Alongside this science sort of professionalized. I expect that when the sense of how important something is permeates, professionalization is viewed as a natural consequence, but it seems to have misfired here. Professionalization, like other forms of labor organization, isn’t about maximizing anything but about ensuring a minimum. This means things like more metrics, which is why our civilization formally prefers a lot of crappy scientific papers to a few good ones, and doesn’t want any kind of non-paper presentation of scientific progress at all. Science jobs become subject to Goodharting, because people start thinking that the right way to get more science is just to increase the number of scientists, on account of them all being interchangeable professionals with a reliable minimum output.

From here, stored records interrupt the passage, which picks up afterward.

-- ==== Sys2Proof/Machine/Debug.lean ====
section
/-!
DEFINITION. Machine/Debug.lean: page 8: trace marks and triggers, instruction-cache invalidation, windows, HALT and SCRUB (18
R496-R502).
-/
namespace Sys2Proof.Machine

/-- TRACEM (18 R498). -/
def execTracem (b : XReg) (s : State) : Res :=
  (s.traceIf s.cur 3 4 0 s.ctx.pcLow (s.ctx.getX b)).done id
/-- TRIG (18 R498). -/
def execTrig (s : State) : Res := (s.trigger s.cur 0).done id

/-- ICINV (18 R499): the line of an address in the context's text segment. -/
def execIcinv (b : XReg) (s : State) : Res :=
  s.kernelOnly
    (let line := (s.ctx.pc.extractLsb' 32 16 ++ s.ctx.getX b).toNat / 64
     (s.invalidateLines s.cur (fun t l => t = s.ctx.tenant && l = line)).done id)
/-- ICINVA (18 R499): every line of the cluster's cache. -/
def execIcinva (s : State) : Res := s.kernelOnly ((s.invalidateLines s.cur (fun _ _ => true)).done id)

/-- The record of a window is well formed (18 R500, 12 R346). -/
def Window.ok (w : Window) : Bool :=
  bitsOf w.w3.toNat 31 4 = 0 && bitsOf w.w0.toNat 11 0 = 0 && bitsOf w.w1.toNat 11 0 = 0 &&
    (!w.valid || (0x40000 ≤ w.base && w.base ≤ w.limit && w.limit ≤ 0x7FFFF))

/-- A window may be written (12 R349): the accumulates of the context are acknowledged and its tile is empty. -/
def State.windowReady (s : State) (a : AgentId) : Bool := s.flushed a

/-- Where a window record may lie (18 R500): own TCM or the scratchpad, on a hart its private TCM alone. -/
def windowRecord (a : AgentId) (ea : Nat) : Option Nat :=
  if isHart a then (if ea + 16 ≤ tcmSize a then some (ownTcmAt a ea) else none) else tcmOrScratch a ea 16

/-- WINSET (18 R500). -/
def execWinset (a b : XReg) (s : State) : Res :=
  s.kernelOnly
    (let d := s.ctx.getX a
     let n : Fin 8 := Fin.ofNat 8 (s.ctx.getX b).toNat
     if d.toNat % 4 ≠ 0 then s.trap Cause.align d
     else
       match windowRecord s.cur d.toNat with
       | none => s.trap Cause.loadWindow d
       | some flat =>
         match s.readBlock flat 4 with
         | none => s.trap Cause.ecc d
         | some (s1, ws) =>
           let w : Window := ⟨(ws[0]?).getD 0, (ws[1]?).getD 0, (ws[2]?).getD 0, (ws[3]?).getD 0⟩
           if !w.ok then s1.done (·.setT false)
           else
             let s2 := s1.startFlush s.cur
             if s2.windowReady s.cur then s2.done (fun c => { c with windows := c.windows.set n.val w, flushing := false, t := true })
             else s2.waits .interlock)

/-- Word k of a window. -/
def Window.word (w : Window) (k : Nat) : Word :=
  match k with
  | 0 => w.w0
  | 1 => w.w1
  | 2 => w.w2
  | _ => w.w3

/-- WINGET (18 R500). -/
def execWinget (a b : XReg) (s : State) : Res :=
  let x := (s.ctx.getX b).toNat
  s.done (fun c => c.setX a ((c.windows[Fin.ofNat 8 x]).word (x / 8 % 4)))

/-- HALT (18 R501): the context is clock-gated; a trap that becomes deliverable, or a debug resume, completes it. -/
def execHalt (s : State) : Res :=
  s.kernelOnly (.next (s.upd (fun c => { c with halted := true, haltGroup := s.group.words, wait := .halt })))

/-- Scrub one word: whether it was written as zero. -/
def State.scrubWord (s : State) (flat : Nat) : State × Bool :=
  if s.hasBad flat 4 then (s.storeWord flat 0, true) else (s.correct flat 4, false)

/-- Scrub `n` words from a number. -/
def State.scrubWords (s : State) (flat : Nat) : Nat → State × Bool
  | 0 => (s, false)
  | n + 1 =>
    let r := s.scrubWord flat
    let q := r.1.scrubWords (flat + 4) n
    (q.1, r.2 || q.2)

/-- SCRUB (18 R502). -/
def execScrub (b : XReg) (s : State) : Res :=
  s.kernelOnly
    (let x := s.ctx.getX b
     let ea := x.toNat / 64 * 64
     let run (flat : Nat) : Res :=
       let r := s.scrubWords flat 16
       r.1.done (·.setT r.2)
     match place s.cur ea with
     | .ownTcm o => run (ownTcmAt s.cur o)
     | .scratch f => run f
     | .matrix f => run f
     | .peer st c k o => if s.present s.cur st c k then run (tcmAt st c k o) else s.trap Cause.peerAbsent x
     | .shared => s.trap Cause.storeWindow x
     | .event _ => s.trap Cause.storeWindow x
     | .aperture _ => s.trap Cause.storeWindow x
     | .port _ => s.trap Cause.storeWindow x
     | .unmapped => s.trap Cause.storeWindow x)

end Sys2Proof.Machine
end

The university environment also got leaned on as a lever for progress; the student loan programs all grew over this same period, which seems to have driven a long period of competition for headcount. This shifted universities’ priorities from executing their nominal mission towards signalling desirability among students/parents/etc. I am certain at least part of that came at the expense of faculty, even if only by increasing the administrative burden still further by yet more metrics.
On the fixing side, I am actually pretty optimistic. A few simple things would probably help a lot, two examples being funding and organization. Example: Bell Labs and Xerox PARC have been discussed here a lot. Both cases deviated significantly from the standard university/government system of funding individual projects case by case. Under the project/grant system being a scientist reduces to being able to successfully get funding for a series of projects over time. At Bell and at PARC, they rather made long-term investments on a person-by-person basis. I think this has wide-ranging effects, but not least among them is that there wasn’t a lot of administrative overhead to a given investigation; rather they could all be picked up, put down, or adapted as needed. Another effect, maybe intentional but seemingly happenstance, is that they built a community of researchers in the colloquial sense. This is pretty different from the formal employee relationships that dominate now. Around 7 years ago I listened to a recruiting pitch from Sandia National Laboratories for engineering students, and asked how communication was between different groups in the lab. The representative said that she knew of a case where two labs right across the hall from each other were investigating the same thing for over a year before they realized it, because nobody talks.
This suggests to me that a university that was struggling financially, or maybe just needed to take a gamble on moving up in the world, could cheaply implement what appears to be a superior research-producing apparatus, just by shifting their methods of funding and tracking results.
The replication crisis is about scientists finally waking up and thinking replication is important. Psychology never had a culture that valued replication.